The performances of Saqib Saleem, Ashish Verma, and Sam Mohan, who portray three robbers hanging out with a large amount of loot in an abandoned factory that they can’t get out of due to the lockdown, make Teen Tigada worth seeing. Ruchir Arun, who directed Netflix’s Little Things, is a specialist in millennial-focused web programs.
I’m not sure what Teen Tigada’s attempt was. It’s a dark comedy with a slice-of-life feel to it. Although there is some dialogue that suggests depth, nothing actually stays. The created oddity and poignancy are far too artificial to be meaningful. A funky montage set to a spoken-word rock melody sticks out, but Arun doesn’t do much with it.
The last episode, Vaikunth, stars and is directed by Nagraj Manjule, the Marathi filmmaker of Dalit-themed modern-day masterpieces Fandry and Sairat. The plot is deceptively straightforward. After sundown, Vikas (Nagraj Manjule) works at the Vaikunth (heaven) crematorium, which resembles hell. He keeps track of the dead, burns them, and disposes of the ashes without complaint. “Zyada maat soch, majbut rehneka,” he advises his kid.
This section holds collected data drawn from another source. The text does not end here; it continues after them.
-- ==== Sys2Proof/Machine/Dispatch.lean ====
section
/-! DEFINITION. One arm per command (30_encoding.md R97). -/

namespace Sys2Proof.Machine

def exec (i : Instr) (s : State) : Host.Outcome State Fault Refusal :=
  match i with
  | .sysRdreg reg => Sys2Proof.Machine.execSysRdreg reg s
  | .strForecast n => Sys2Proof.Machine.execStrForecast n s
  | .strWork cap avail => Sys2Proof.Machine.execStrWork cap avail s
  | .fsdForecast n => Sys2Proof.Machine.execFsdForecast n s
  | .fsdWork cap avail => Sys2Proof.Machine.execFsdWork cap avail s
  | .lfsrReset => Sys2Proof.Machine.execLfsrReset s
  | .lfsrOut => Sys2Proof.Machine.execLfsrOut s
  | .lfsrClk => Sys2Proof.Machine.execLfsrClk s
  | .lfsrWhiten n => Sys2Proof.Machine.execLfsrWhiten n s
  | .lfsrDewhiten m => Sys2Proof.Machine.execLfsrDewhiten m s
  | .tceCfgDim inputs outputs => Sys2Proof.Machine.execTceCfgDim inputs outputs s
  | .tceCfgGen row col mask => Sys2Proof.Machine.execTceCfgGen row col mask s
  | .tceCfgFb row col mask => Sys2Proof.Machine.execTceCfgFb row col mask s
  | .tceCfgBlock term blockLen => Sys2Proof.Machine.execTceCfgBlock term blockLen s
  | .tceCfgEnd endState => Sys2Proof.Machine.execTceCfgEnd endState s
  | .tceBuild => Sys2Proof.Machine.execTceBuild s
  | .tceLookup inputVector state => Sys2Proof.Machine.execTceLookup inputVector state s
  | .cesForecast n => Sys2Proof.Machine.execCesForecast n s
  | .cesWork cap avail => Sys2Proof.Machine.execCesWork cap avail s

end Sys2Proof.Machine
end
Don’t overthink things; be strong.)
The family members awkwardly weeping after having their relative cremated by Vikas and his colleagues because they are too afraid to touch the body; the police softening up after learning Vikas’ profession and offering tea; the cremation ground workers dumping the ashes near a painting of Shiva; the cremation ground workers dumping the ashes near a painting of Shiva; the cremation ground workers dumping the ashes near a painting of Shiva; The joyful finish of Vaikunth underlines a crucial lesson learned over the previous two years: family is everything.